WHAT TO WORK ON :: Retype each record exactly.

[Collected data]
• • • • • • •
-- ==== Sys2Proof/Syntax.lean ====
section
/-! DEFINITION. The 35 instructions (30_encoding.md R75), one constructor per row of spec/opcode_table.json. A constructor has
the operands its rule names ("Operands: …"). Nibbles the spec does not examine (R78) are no operands, so they are not kept. -/

namespace Sys2Proof

/-- The instruction set. `x` and `y` are the register numbers `X` and `Y`, `nn` the 8-bit immediate, `n` the row count,
`nnn` the 12-bit address. -/
inductive Instr where
  /-- `00E0` clear-screen (46_display.md R180). -/
  | clearScreen
  /-- `00EE` return (41_flow.md R120). -/
  | ret
  /-- `0NNN` call-legacy, a no-op; `NNN` is not `0E0` and not `0EE` (41_flow.md R121). -/
  | callLegacy (nnn : BitVec 12)
  /-- `1NNN` jump (R122). -/
  | jump (nnn : BitVec 12)
  /-- `2NNN` call (R123). -/
  | call (nnn : BitVec 12)
  /-- `3XNN` skip-if-equal-immediate (42_skips.md R130). -/
  | skipIfEqualImmediate (x : Reg) (nn : Byte)
  /-- `4XNN` skip-if-not-equal-immediate (R131). -/
  | skipIfNotEqualImmediate (x : Reg) (nn : Byte)
  /-- `5XY-` skip-if-registers-equal (R132). -/
  | skipIfRegistersEqual (x y : Reg)
  /-- `6XNN` set-immediate (43_alu.md R142). -/
  | setImmediate (x : Reg) (nn : Byte)
  /-- `7XNN` add-immediate (R143). -/
  | addImmediate (x : Reg) (nn : Byte)
  /-- `8XY0` set-register (R144). -/
  | setRegister (x y : Reg)
  /-- `8XY1` or (R145). -/
  | orRegisters (x y : Reg)
  /-- `8XY2` and (R146). -/
  | andRegisters (x y : Reg)
  /-- `8XY3` xor (R147). -/
  | xorRegisters (x y : Reg)
  /-- `8XY4` add-registers (R148). -/
  | addRegisters (x y : Reg)
  /-- `8XY5` sub-registers (R149). -/
  | subRegisters (x y : Reg)
  /-- `8X-6` shift-right (R150). -/
  | shiftRight (x : Reg)
  /-- `8XY7` sub-registers-reversed (R151). -/
  | subRegistersReversed (x y : Reg)
  /-- `8X-E` shift-left (R152). -/
  | shiftLeft (x : Reg)
  /-- `9XY-` skip-if-registers-not-equal (42_skips.md R133). -/
  | skipIfRegistersNotEqual (x y : Reg)
  /-- `ANNN` set-index (44_index_memory.md R160). -/
  | setIndex (nnn : BitVec 12)
  /-- `BNNN` jump-with-offset (41_flow.md R124). -/
  | jumpWithOffset (nnn : BitVec 12)
  /-- `CXNN` random-and (43_alu.md R154). -/
  | randomAnd (x : Reg) (nn : Byte)
  /-- `DXYN` draw-sprite (46_display.md R181). -/
  | drawSprite (x y : Reg) (n : Fin 16)
  /-- `EX9E` skip-if-key-pressed (42_skips.md R134). -/
  | skipIfKeyPressed (x : Reg)
  /-- `EXA1` skip-if-key-not-pressed (R135). -/
  | skipIfKeyNotPressed (x : Reg)
  /-- `FX07` read-delay-timer (45_timers_keys.md R170). -/
  | readDelayTimer (x : Reg)
  /-- `FX0A` wait-for-key (R173). -/
  | waitForKey (x : Reg)
  /-- `FX15` set-delay-timer (R171). -/
  | setDelayTimer (x : Reg)
  /-- `FX18` set-sound-timer (R172). -/
  | setSoundTimer (x : Reg)
  /-- `FX1E` add-to-index (44_index_memory.md R161). -/
  | addToIndex (x : Reg)
  /-- `FX29` set-index-to-sprite-char (R162). -/
  | setIndexToSpriteChar (x : Reg)
  /-- `FX33` store-bcd (R163). -/
  | storeBcd (x : Reg)
  /-- `FX55` register-dump (R164). -/
  | registerDump (x : Reg)
  /-- `FX65` register-load (R165). -/
  | registerLoad (x : Reg)
deriving DecidableEq, Repr

end Sys2Proof
end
• • • • • • •
RESPONSE TO THE TASK ::
-- ==== Sys2Proof/Syntax.lean ====
section
/-! DEFINITION. The 35 instructions (30_encoding.md R75), one constructor per row of spec/opcode_table.json. A constructor has
the operands its rule names ("Operands: …"). Nibbles the spec does not examine (R78) are no operands, so they are not kept. -/

namespace Sys2Proof

/-- The instruction set. `x` and `y` are the register numbers `X` and `Y`, `nn` the 8-bit immediate, `n` the row count,
`nnn` the 12-bit address. -/
inductive Instr where
  /-- `00E0` clear-screen (46_display.md R180). -/
  | clearScreen
  /-- `00EE` return (41_flow.md R120). -/
  | ret
  /-- `0NNN` call-legacy, a no-op; `NNN` is not `0E0` and not `0EE` (41_flow.md R121). -/
  | callLegacy (nnn : BitVec 12)
  /-- `1NNN` jump (R122). -/
  | jump (nnn : BitVec 12)
  /-- `2NNN` call (R123). -/
  | call (nnn : BitVec 12)
  /-- `3XNN` skip-if-equal-immediate (42_skips.md R130). -/
  | skipIfEqualImmediate (x : Reg) (nn : Byte)
  /-- `4XNN` skip-if-not-equal-immediate (R131). -/
  | skipIfNotEqualImmediate (x : Reg) (nn : Byte)
  /-- `5XY-` skip-if-registers-equal (R132). -/
  | skipIfRegistersEqual (x y : Reg)
  /-- `6XNN` set-immediate (43_alu.md R142). -/
  | setImmediate (x : Reg) (nn : Byte)
  /-- `7XNN` add-immediate (R143). -/
  | addImmediate (x : Reg) (nn : Byte)
  /-- `8XY0` set-register (R144). -/
  | setRegister (x y : Reg)
  /-- `8XY1` or (R145). -/
  | orRegisters (x y : Reg)
  /-- `8XY2` and (R146). -/
  | andRegisters (x y : Reg)
  /-- `8XY3` xor (R147). -/
  | xorRegisters (x y : Reg)
  /-- `8XY4` add-registers (R148). -/
  | addRegisters (x y : Reg)
  /-- `8XY5` sub-registers (R149). -/
  | subRegisters (x y : Reg)
  /-- `8X-6` shift-right (R150). -/
  | shiftRight (x : Reg)
  /-- `8XY7` sub-registers-reversed (R151). -/
  | subRegistersReversed (x y : Reg)
  /-- `8X-E` shift-left (R152). -/
  | shiftLeft (x : Reg)
  /-- `9XY-` skip-if-registers-not-equal (42_skips.md R133). -/
  | skipIfRegistersNotEqual (x y : Reg)
  /-- `ANNN` set-index (44_index_memory.md R160). -/
  | setIndex (nnn : BitVec 12)
  /-- `BNNN` jump-with-offset (41_flow.md R124). -/
  | jumpWithOffset (nnn : BitVec 12)
  /-- `CXNN` random-and (43_alu.md R154). -/
  | randomAnd (x : Reg) (nn : Byte)
  /-- `DXYN` draw-sprite (46_display.md R181). -/
  | drawSprite (x y : Reg) (n : Fin 16)
  /-- `EX9E` skip-if-key-pressed (42_skips.md R134). -/
  | skipIfKeyPressed (x : Reg)
  /-- `EXA1` skip-if-key-not-pressed (R135). -/
  | skipIfKeyNotPressed (x : Reg)
  /-- `FX07` read-delay-timer (45_timers_keys.md R170). -/
  | readDelayTimer (x : Reg)
  /-- `FX0A` wait-for-key (R173). -/
  | waitForKey (x : Reg)
  /-- `FX15` set-delay-timer (R171). -/
  | setDelayTimer (x : Reg)
  /-- `FX18` set-sound-timer (R172). -/
  | setSoundTimer (x : Reg)
  /-- `FX1E` add-to-index (44_index_memory.md R161). -/
  | addToIndex (x : Reg)
  /-- `FX29` set-index-to-sprite-char (R162). -/
  | setIndexToSpriteChar (x : Reg)
  /-- `FX33` store-bcd (R163). -/
  | storeBcd (x : Reg)
  /-- `FX55` register-dump (R164). -/
  | registerDump (x : Reg)
  /-- `FX65` register-load (R165). -/
  | registerLoad (x : Reg)
deriving DecidableEq, Repr

end Sys2Proof
end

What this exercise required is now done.